Exercise directions. Search the listing for the word "meaning". Copy every line where it is found.

Task data.

-- ==== Sys2Proof/Machine/State.lean ====
section
/-! DEFINITION. The whole state of the package as plain data: contexts, tiles, dies, memory, queues, nodes, groups, the
Buckles' sessions, the host's side, and what is outstanding between them. INVENTORY.md lists every piece with its rule. -/

namespace Sys2Proof.Machine

/-- Sparse table keyed by number, keys rising; `Machine/Ops.lean` says what an unlisted key reads as. -/
abbrev Tab (α : Type) := List (Nat × α)

/-- Why the machine stops. -/
inductive Fault where
  /-- A slot instruction or header action executed with no context holding issue. Raised by the shared operation
  `onCurrent` only; `step` never executes one so. Safe: the hardware has no such event. -/
  | noContext
  deriving DecidableEq, Repr

/-- Why the model gives no meaning. -/
inductive Refusal where
  /-- An instruction without a meaning, named by its mnemonic. Raised by `exec`'s own arms only. Safe. -/
  | notModelled (mnemonic : String)
  deriving DecidableEq, Repr

/-! ## A context (06) -/

/-- Context states (03 R47). -/
inductive CStatus where
  | free | ready | running | blocked | trap | stopped | exited
  deriving DecidableEq, Repr

/-- One loop stack entry (03 R46). -/
structure LoopEnt where
  first : Word
  last  : Word
  trip  : Word
  index : Word
  deriving DecidableEq, Repr

/-- States of a handle or tensor identifier (08 R166; 07 R161). -/
inductive OState where
  | unallocated | pending | bound | bad
  deriving DecidableEq, Repr

/-- Handle levels (08 R167). -/
inductive Level where
  | tile | win | xwin
  deriving DecidableEq, Repr

/-- A handle descriptor's fields (08 R167). -/
structure HDesc where
  level   : Level
  bmode   : Nat
  alw     : Nat
  exp     : Bool
  cls     : Nat
  key     : Nat
  size    : Nat
  back    : Word
  kf      : Bool
  peern   : Nat
  tdie    : Nat
  tdx     : Nat
  tdy     : Nat
  thandle : Nat
  deriving DecidableEq, Repr

def HDesc.empty : HDesc := ⟨.tile, 0, 0, false, 0, 0, 0, 0, false, 0, 0, 0, 0, 0⟩

/-- A handle: its state and descriptor, the first 4 KiB unit it occupies, and its bytes with their written and dirty bits,
the filled granules, the fills outstanding (access numbers with their granule), and granules that CPFILL has read and no
DRAIN.TILE has yet given (08 R166 to R172). -/
structure Handle where
  st      : OState
  desc    : HDesc
  unit    : Nat
  bytes   : Tab Byte
  written : Tab Bool
  dirty   : Tab Bool
  filled  : Tab Bool
  fills   : List (Nat × Nat)
  ahead   : List (Nat × List Byte)
  deriving DecidableEq, Repr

Task result.
/-- Why the model gives no meaning. -/
  /-- An instruction without a meaning, named by its mnemonic. Raised by `exec`'s own arms only. Safe. -/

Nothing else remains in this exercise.